The spinal cord transmits information between the spinal cord and brain to the nerves and muscles. The distal or terminal portion of the spinal cord is also referred to as the conus medullaris.

In adults, the spinal cord terminates at approximately the level of L1. This space is created by the differential growth of the vertebral column compared with the spinal cord, which causes the spinal cord to ascend with growth. The nerve roots then descend through this fluid sac containing cerebrospinal fluid and are referred to as the cauda equina (“tail of a horse”). This is the collection of lumbar and sacral spinal nerve roots that course in a caudal direction to emerge from their respective foramina.

Compression of the spinal cord and nerve roots by tumors of the cauda equina and the conus medullaris produces pain and progressive deterioration of neurologic function, including motor weakness, sensory deficits, and bowel and bladder dysfunction. These symptoms are collectively known as the cauda equina syndrome.

The general classification of tumors of the cauda equina and the conus medullaris is according to the tissue compartment in which the tumors are located. This classification is based on their relationship to the meninges that enclose the central nervous system, as follows:

Extradural tumors – Arise outside the spinal cord and the meninges and the epidural tissue

Intradural-extramedullary tumors – Arise inside the dural sac, from the leptomeninges or the nerve root, outside the substance of the spinal cord parenchyma

Intramedullary tumors – Arise within the substance of the spinal cord

Tumors, disk herniations, fractures, and infection (ie epidural abscesses) are all possible causes of cauda equina syndrome. Determining the precise nature of the lesion (eg, intradural-extramedullary vs intramedullary) and the exact type of tumor (eg, ependymoma vs astrocytoma) based on clinical findings can be difficult.

The ability to noninvasively image the neural elements with magnetic resonance imaging (MRI) for evolving neurological deficits in addition to chronic conditions such as low back pain has facilitated the diagnosis of this disorder. See the image below.

Tumor of the conus medullaris.

Tumor of the conus medullaris.

The treatment for tumors of the cauda equina or conus medullaris is primarily surgical resection.
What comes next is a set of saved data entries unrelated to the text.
/-- A good STATUS stores its readings with their arrival, clears the miss count and makes a SILENT node PRESENT, and its contents reach
their block (R129, R138): a pedestal's entries their bays in ascending outlet index, first the return from OFFLINE by R51, then R34 (with
R42, R44, R47); a canopy's reported cap the delivery record (R100); a supply meter's voltage the supply window by R162, whose change adds
SUPPLY to every session or removes it (R163). That an outlet heard again is given a target of 0 W where its state runs no charge is the
model's inference (log 10). The visit then goes on with the frame that R130 gives, a SETPOINT, a notice or the next POLL, its value recorded
as outstanding and a notice taken from its list (R130 to R132). In the final cycle of a STOP a STATUS is taken in the same way, and where no
frame of a visit follows it the link enters IDLE (R142, R197). That the outlets of a step are fixed when it is reached is the model's choice
(log 36), and so is that a canopy's report makes the computed cap pending also in the final cycle of a STOP (log 49) and at the first report
after a discovery that follows IDLE or DOWN (log 50). -/
def Obligations.StatusStoresReadingsAndJudgesSupply : Prop :=
  (∀ (s : State) (a : Addr) (body : StatusBody), s.ctl.taking = true → s.ctl.lastCycle → s.ctl.link.awaited = some (.poll a) →
    (s.ctl.node a).known = true → (s.ctl.node a).accepts body = true → s.finalAsAny (.status a body))
  ∧ (∀ (s : State) (a : Addr) (body : StatusBody), s.ctl.taking = true → s.ctl.ordinaryCycle →
     s.ctl.link.awaited = some (.poll a) → (s.ctl.node a).known = true → (s.ctl.node a).accepts body = true →
     ∃ t, exec (.status a body) s = .next t
       ∧ (t.ctl.node a).readings = some { body := body, time := s.ctl.run.siteTime, stamp := s.ctl.run.ms }
       ∧ (t.ctl.node a).misses = 0 ∧ (t.ctl.node a).state = .PRESENT ∧ (t.ctl.node a).identity = (s.ctl.node a).identity
       ∧ ((s.ctl.node a).state = .SILENT → t.ctl.raised .nodeReturned)
       ∧ t.ctl.settings = s.ctl.settings ∧ t.ctl.lines = s.ctl.lines ∧ t.ctl.run = s.ctl.run
       ∧ (∀ es, body = .pedestal es →
         let returned := (s.ctl.node a).state == .SILENT
         let c1 := s.ctl.updNode a (Node.take body s.ctl.run.siteTime s.ctl.run.ms)
         let c2 := if returned then c1.nodeReturns (some .PEDESTAL) else c1
         let c3 := if returned then c2.eachEntry a es fun b e c => c.heard b e.plugged else c2
         let c4 := c3.eachEntry a es fun b e c => (c.heard b e.plugged).outletEntry b e
         t.ctl.outlets = c4.outlets ∧ t.ctl.credit = c4.credit ∧ t.ctl.pool = c4.pool ∧ t.ctl.port = c4.port
         ∧ t.ctl.storage = s.ctl.storage ∧ s.ctl.visitGoesOn t.ctl a (c4.node a).notices)
       ∧ ((∀ es, body ≠ .pedestal es) → s.ctl.visitGoesOn t.ctl a (s.ctl.node a).notices)
       ∧ (∀ r, body = .battery r → t.ctl.credit = s.ctl.credit ∧ t.ctl.outlets = s.ctl.outlets ∧ t.ctl.pool = s.ctl.pool
         ∧ ((s.ctl.node a).state = .SILENT → t.ctl.storage.battery.acked = none))
       ∧ (∀ p cap, body = .canopy p cap → t.ctl.credit = s.ctl.credit ∧ t.ctl.outlets = s.ctl.outlets ∧ t.ctl.pool = s.ctl.pool
         ∧ (s.ctl.storage.canopy.acked ≠ some cap → t.ctl.storage.canopy.acked = none
           ∧ t.ctl.storage.canopy.pending = (s.ctl.storage.canopy.pending <|> s.ctl.storage.canopy.computed)))
       ∧ (∀ p v, body = .supplyMeter p v → t.ctl.credit = s.ctl.credit ∧ t.ctl.outlets.lastVoltage = some v
         ∧ (let before := s.ctl.outlets.window
            let after := windowAfter s.ctl.inForce v before
            t.ctl.outlets.window = after
            ∧ (∀ b, (t.ctl.outlet b).session = (s.ctl.outlet b).session)
            ∧ (∀ side, before = none → after = some side →
              (∀ b, (s.ctl.outlet b).session.isSome = true → (s.ctl.outlet b).acting.inSession = true →
                (t.ctl.outlet b).reasons.supply = true
                ∧ ((s.ctl.outlet b).reasons.supply = false → (t.ctl.outlet b).acting = .PAUSED))
              ∧ t.ctl.flagged .SUPPLY_WINDOW s.ctl.run.siteTime s.ctl.run.timeValid ∧ t.ctl.raised side.cause)
            ∧ (∀ side, before = some side → after = none →
              (∀ b, (s.ctl.outlet b).reasons.supply = true → s.ctl.resumedAt t.ctl b { (s.ctl.outlet b).reasons with supply := false })
              ∧ (∀ b, (s.ctl.outlet b).reasons.supply = false → (s.ctl.outlet b).alike (t.ctl.outlet b))
              ∧ t.ctl.raised .supplyBackIn)
            ∧ (∀ x y, before = some x → after = some y → x ≠ y → t.ctl.raised y.cause)
            ∧ (before.isSome = after.isSome → t.ctl.outlets.entries = s.ctl.outlets.entries ∧ t.ctl.pool = s.ctl.pool))))
  ∧ (∀ (s : Settings) (v : Nat),
       (v < s.vLow → windowAfter s v none = some .LOW) ∧ (s.vLow ≤ v → s.vHigh < v → windowAfter s v none = some .HIGH)
       ∧ (s.vLow ≤ v → v ≤ s.vHigh → windowAfter s v none = none)
       ∧ ∀ side, (s.vLow + s.vHys ≤ v → v + s.vHys ≤ s.vHigh → windowAfter s v (some side) = none)
         ∧ (¬ (s.vLow + s.vHys ≤ v ∧ v + s.vHys ≤ s.vHigh) →
           (side = .LOW → windowAfter s v (some side) = if s.vHigh < v then some .HIGH else some .LOW)
           ∧ (side = .HIGH → windowAfter s v (some side) = if v < s.vLow then some .LOW else some .HIGH)))
  ∧ Side.LOW.cause = .supplyOutLow ∧ Side.HIGH.cause = .supplyOutHigh
  ∧ (∀ (c : Controller) (b : Bay) (plugged : Bool),
      let o := c.outlet b
      let c' := c.heard b plugged
      let o' := c'.outlet b
      let st := o.beforeSilence.getD (if (c.bay b).map.managed = false then .METER_ONLY else if plugged then .PLUGGED else .IDLE)
      let thawed := fun x : Option Timer => x.map fun y => { y with frozenBySilence := false }
      (o.state ≠ .OFFLINE ∨ o.offlineCause = some .MAP_MISMATCH → c' = c)
      ∧ (o.state = .OFFLINE → o.offlineCause ≠ some .MAP_MISMATCH →
        o'.state = st ∧ o'.offlineCause = none ∧ o'.beforeSilence = none ∧ o'.silenceHold = none ∧ o'.session = o.session
        ∧ o'.inForce = o.inForce ∧ o'.reasons = o.reasons ∧ o'.overdraw = thawed o.overdraw ∧ o'.startTimer = thawed o.startTimer
        ∧ o'.fundingWait = thawed o.fundingWait ∧ o'.holdOff = thawed o.holdOff ∧ o'.pauseMinimum = thawed o.pauseMinimum
        ∧ (st = .QUEUED → ∃ e, e ∈ c'.pool.queue ∧ e.bay = b ∧ e.active = true) ∧ (st ≠ .QUEUED → c'.pool = c.pool)
        ∧ (st ≠ .STARTING → st ≠ .CHARGING → st ≠ .OFFLINE → st ≠ .UNMAPPED → st ≠ .METER_ONLY → o'.pending = pendingFor o.inForce 0)
        ∧ c'.credit = c.credit ∧ c'.port = c.port ∧ c'.link = c.link ∧ c.outletsBut b c' ∧ c.quietBlocks c'))
  ∧ ∀ (c : Controller) (b : Bay) (e : OutletReading),
      let o := c.outlet b
      let c1 := c.meter b e.meter c.run.ms
      let c' := c.outletEntry b e
      let o' := c'.outlet b
      let margin := (o.inForce * c.inForce.marginPct).fdiv 100 + c.inForce.marginAbs
      let admitted := (o.session.map (·.admitted)) = some true
      let overdraws := o'.overdraw = if o.inForce + margin < e.measured
        then some (o.overdraw.getD { left := c.inForce.tOvd * 1000, frozenBySilence := false, frozenByWindow := false }) else none
      (o.state = .OFFLINE ∨ o.state = .UNMAPPED → c' = c)
      ∧ (o.state = .METER_ONLY ∨ o.state = .DISABLED ∨ o.state = .HOLDOFF ∨ o.state = .LOCKED → c' = c1)
      ∧ (o.state.inSession = true ∨ o.state = .IDLE ∨ o.state = .PLUGGED ∨ o.state = .ENDING → e.moduleFault ≠ 0 →
        c.faultedAt c' b .MODULE)
      ∧ (e.moduleFault = 0 →
        (o.state = .IDLE → (e.plugged = true → o'.state = .PLUGGED) ∧ (e.plugged = false → c' = c1))
        ∧ (o.state = .PLUGGED → (e.plugged = true → c' = c1) ∧ (e.plugged = false → o'.state = .IDLE))
        ∧ (o.state = .ENDING → (e.plugged = true → o'.state = .ENDING ∧ overdraws)
          ∧ (e.plugged = false → o'.state = .IDLE ∧ o'.overdraw = none))
        ∧ (o.state.inSession = true → e.plugged = false → c' = c1.endSession b .UNPLUGGED .IDLE)
        ∧ (o.state.inSession = true → e.plugged = true →
          let steady := e.customerPause = o.reasons.customer
          (e.vehicleDone = false → e.customerPause = true → o.reasons.customer = false → o.session.isSome = true →
            o'.state = .PAUSED ∧ o'.reasons = { o.reasons with customer := true })
          ∧ (e.vehicleDone = false → e.customerPause = false → o.reasons.customer = true → o.state = .PAUSED →
            c.resumedAt c' b { o.reasons with customer := false })
          ∧ (e.vehicleDone = true → o.state ≠ .QUEUED → admitted →
            c'.endedWith b .VEHICLE_DONE c.run.siteTime ∧ o'.state = .ENDING)
          ∧ (steady → o.state = .QUEUED → c' = c1)
          ∧ (steady → o.state = .PAUSED → e.vehicleDone = false ∨ ¬ admitted → o'.state = .PAUSED ∧ o'.reasons = o.reasons ∧ overdraws)
          ∧ (steady → o.state = .CHARGING → e.vehicleDone = false → o'.state = .CHARGING ∧ overdraws)
          ∧ (steady → o.state = .STARTING → e.vehicleDone = false →
            (o.inForce + 2 * margin < e.measured → c.faultedAt c' b .START_OVERLOAD)
            ∧ (e.measured ≤ o.inForce + 2 * margin → ((c.bay b).pMin / 2 : Nat) ≤ e.measured →
              o'.state = .CHARGING ∧ o'.startTimer = none)
            ∧ (e.measured ≤ o.inForce + 2 * margin → e.measured < ((c.bay b).pMin / 2 : Nat) → c' = c1))))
Radiation therapy and intrathecal chemotherapy are reasonable adjuvants for the treatment of these tumors in patients with contraindications for surgical treatment.

Go to Cauda Equina and Conus Medullaris Syndromes and Neurosurgery for Cauda Equina Syndrome for complete information on these topics.

Historical background

In 1887, Sir Victor Horsley performed the first successful removal of a spinal cord tumor, an extramedullary-intradural fibromyxoma that was compressing the spinal cord. The patient subsequently regained gait function.

In 1907, Eiselsberg-Renzi first successfully removed an intradural intramedullary tumor. However, in 1905, Cushing reported the first attempted surgical resection of an intramedullary spinal neoplasm. In 1925, Charles Elsberg published the first large series of patients that underwent a resection of spinal cord neoplasms. Unfortunately, these patients endured significant associated morbidity and mortality related to operative techniques during this period.

In 1963, Greenwood reported a modern series on removal of intramedullary tumors with good success.
The conclusion was reached that because of the relatively direct surgical approach to the lumbar spinal canal, tumors in that area are amenable to successful surgical resection.

Patient education

For patient education information, see the Back, Ribs, Neck, and Head Center; Cancer and Tumors Center; and Brain and Nervous System Center, as well as Back Pain, Lumbar Laminectomy, and Cauda Equina Syndrome.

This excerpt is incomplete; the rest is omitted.